# What is being asked
Nothing but the lines below between the line holding "[(0xC9, Instr.cmpImm b, Reg.a, Source.imm" and the line holding "(0xC1, Instr.cmpIndx b, Reg.a, Source.mem", inclusive, should appear in the answer, each set down exactly.

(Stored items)
Segment Open

/-- R155 to R157. -/
def Obligations.LogicIsBitwise : Prop :=
  ∀ (b : Byte) (w : Word) (s : State) (op : Byte) (i : Instr) (g : Bool → Bool → Bool) (src : Source),
    (op, i, g, src) ∈
      [(0x29, Instr.andImm b, and, Source.imm b), (0x25, Instr.andZp b, and, Source.mem (.zp b)),
       (0x35, Instr.andZpx b, and, Source.mem (.zpx b)), (0x2D, Instr.andAbs w, and, Source.mem (.abs w)),
       (0x3D, Instr.andAbsx w, and, Source.mem (.absx w)), (0x39, Instr.andAbsy w, and, Source.mem (.absy w)),
       (0x21, Instr.andIndx b, and, Source.mem (.indx b)), (0x31, Instr.andIndy b, and, Source.mem (.indy b)),
       (0x09, Instr.oraImm b, or, Source.imm b), (0x05, Instr.oraZp b, or, Source.mem (.zp b)),
       (0x15, Instr.oraZpx b, or, Source.mem (.zpx b)), (0x0D, Instr.oraAbs w, or, Source.mem (.abs w)),
       (0x1D, Instr.oraAbsx w, or, Source.mem (.absx w)), (0x19, Instr.oraAbsy w, or, Source.mem (.absy w)),
       (0x01, Instr.oraIndx b, or, Source.mem (.indx b)), (0x11, Instr.oraIndy b, or, Source.mem (.indy b)),
       (0x49, Instr.eorImm b, xor, Source.imm b), (0x45, Instr.eorZp b, xor, Source.mem (.zp b)),
       (0x55, Instr.eorZpx b, xor, Source.mem (.zpx b)), (0x4D, Instr.eorAbs w, xor, Source.mem (.abs w)),
       (0x5D, Instr.eorAbsx w, xor, Source.mem (.absx w)), (0x59, Instr.eorAbsy w, xor, Source.mem (.absy w)),
       (0x41, Instr.eorIndx b, xor, Source.mem (.indx b)), (0x51, Instr.eorIndy b, xor, Source.mem (.indy b))] →
      i.opcode = op
        ∧ ∃ t, exec i s = .next t
          ∧ (∀ k, k < 8 → t.a.getLsbD k = g (s.a.getLsbD k) ((sourceByte src s).getLsbD k))
          ∧ ZNFrom t.a t ∧ OnlyWrites [.a] [.z, .n] s t ∧ PcPast (sourceLength src) s t

/-- R158. -/
def Obligations.BitTestsMemory : Prop :=
  ∀ (b : Byte) (w : Word) (s : State) (op : Byte) (i : Instr) (f : MemForm),
    (op, i, f) ∈ [(0x24, Instr.bitZp b, MemForm.zp b), (0x2C, Instr.bitAbs w, MemForm.abs w)] →
      i.opcode = op
        ∧ ∃ t, exec i s = .next t
          ∧ t.flag .z = decide (s.a &&& s.read (memAddr f s) = 0)
          ∧ t.flag .n = (s.read (memAddr f s)).getLsbD 7
          ∧ t.flag .v = (s.read (memAddr f s)).getLsbD 6
          ∧ OnlyWrites [] [.z, .n, .v] s t ∧ PcPast (memLength f) s t

/-- R159 to R162. Rests on the spec's own choice D25 (log 2). -/
def Obligations.ComparesSetCZN : Prop :=
  ∀ (b : Byte) (w : Word) (s : State) (op : Byte) (i : Instr) (r : Reg) (src : Source),
    (op, i, r, src) ∈
      [(0xC9, Instr.cmpImm b, Reg.a, Source.imm b), (0xC5, Instr.cmpZp b, Reg.a, Source.mem (.zp b)),
       (0xD5, Instr.cmpZpx b, Reg.a, Source.mem (.zpx b)), (0xCD, Instr.cmpAbs w, Reg.a, Source.mem (.abs w)),
       (0xDD, Instr.cmpAbsx w, Reg.a, Source.mem (.absx w)),
       (0xD9, Instr.cmpAbsy w, Reg.a, Source.mem (.absy w)),
       (0xC1, Instr.cmpIndx b, Reg.a, Source.mem (.indx b)),
       (0xD1, Instr.cmpIndy b, Reg.a, Source.mem (.indy b)), (0xE0, Instr.cpxImm b, Reg.x, Source.imm b),
       (0xE4, Instr.cpxZp b, Reg.x, Source.mem (.zp b)), (0xEC, Instr.cpxAbs w, Reg.x, Source.mem (.abs w)),
       (0xC0, Instr.cpyImm b, Reg.y, Source.imm b), (0xC4, Instr.cpyZp b, Reg.y, Source.mem (.zp b)),
       (0xCC, Instr.cpyAbs w, Reg.y, Source.mem (.abs w))] →
      i.opcode = op
        ∧ ∃ t, exec i s = .next t
          ∧ t.flag .c = decide ((sourceByte src s).toNat ≤ (s.reg r).toNat)
          ∧ t.flag .z = decide ((s.reg r).toNat = (sourceByte src s).toNat)
          ∧ t.flag .n = decide (128 ≤ ((s.reg r).toNat + 256 - (sourceByte src s).toNat) % 256)
          ∧ OnlyWrites [] [.c, .z, .n] s t ∧ PcPast (sourceLength src) s t

/-- R163 and R164. -/
def Obligations.MemoryIncrementDecrement : Prop :=
  ∀ (b : Byte) (w : Word) (s : State) (op : Byte) (i : Instr) (d : Nat) (f : MemForm), Memory.wf s.mem = true →
    (op, i, d, f) ∈
      [(0xE6, Instr.incZp b, 1, MemForm.zp b), (0xF6, Instr.incZpx b, 1, MemForm.zpx b),
       (0xEE, Instr.incAbs w, 1, MemForm.abs w), (0xFE, Instr.incAbsx w, 1, MemForm.absx w),
       (0xC6, Instr.decZp b, 255, MemForm.zp b), (0xD6, Instr.decZpx b, 255, MemForm.zpx b),
       (0xCE, Instr.decAbs w, 255, MemForm.abs w), (0xDE, Instr.decAbsx w, 255, MemForm.absx w)] →
      i.opcode = op
        ∧ ∃ t, exec i s = .next t
          ∧ (t.read (memAddr f s)).toNat = ((s.read (memAddr f s)).toNat + d) % 256
          ∧ ZNFrom (t.read (memAddr f s)) t ∧ MemKeptBut [memAddr f s] s t
          ∧ RegsKeptBut [] s t ∧ t.sp = s.sp ∧ FlagsKeptBut [.z, .n] s t ∧ RunKept s t
          ∧ PcPast (memLength f) s t

/-- R165 to R168. -/
def Obligations.RegisterIncrementDecrement : Prop :=
  ∀ (s : State) (op : Byte) (i : Instr) (r : Reg) (d : Nat),
    (op, i, r, d) ∈
      [(0xE8, Instr.inx, Reg.x, 1), (0xC8, Instr.iny, Reg.y, 1), (0xCA, Instr.dex, Reg.x, 255),
       (0x88, Instr.dey, Reg.y, 255)] →
      i.opcode = op
        ∧ ∃ t, exec i s = .next t
          ∧ (t.reg r).toNat = ((s.reg r).toNat + d) % 256
          ∧ ZNFrom (t.reg r) t ∧ OnlyWrites [r] [.z, .n] s t ∧ PcPast 1 s t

Segment Closed

# Problem solution
      [(0xC9, Instr.cmpImm b, Reg.a, Source.imm b), (0xC5, Instr.cmpZp b, Reg.a, Source.mem (.zp b)),
       (0xD5, Instr.cmpZpx b, Reg.a, Source.mem (.zpx b)), (0xCD, Instr.cmpAbs w, Reg.a, Source.mem (.abs w)),
       (0xDD, Instr.cmpAbsx w, Reg.a, Source.mem (.absx w)),
       (0xD9, Instr.cmpAbsy w, Reg.a, Source.mem (.absy w)),
       (0xC1, Instr.cmpIndx b, Reg.a, Source.mem (.indx b)),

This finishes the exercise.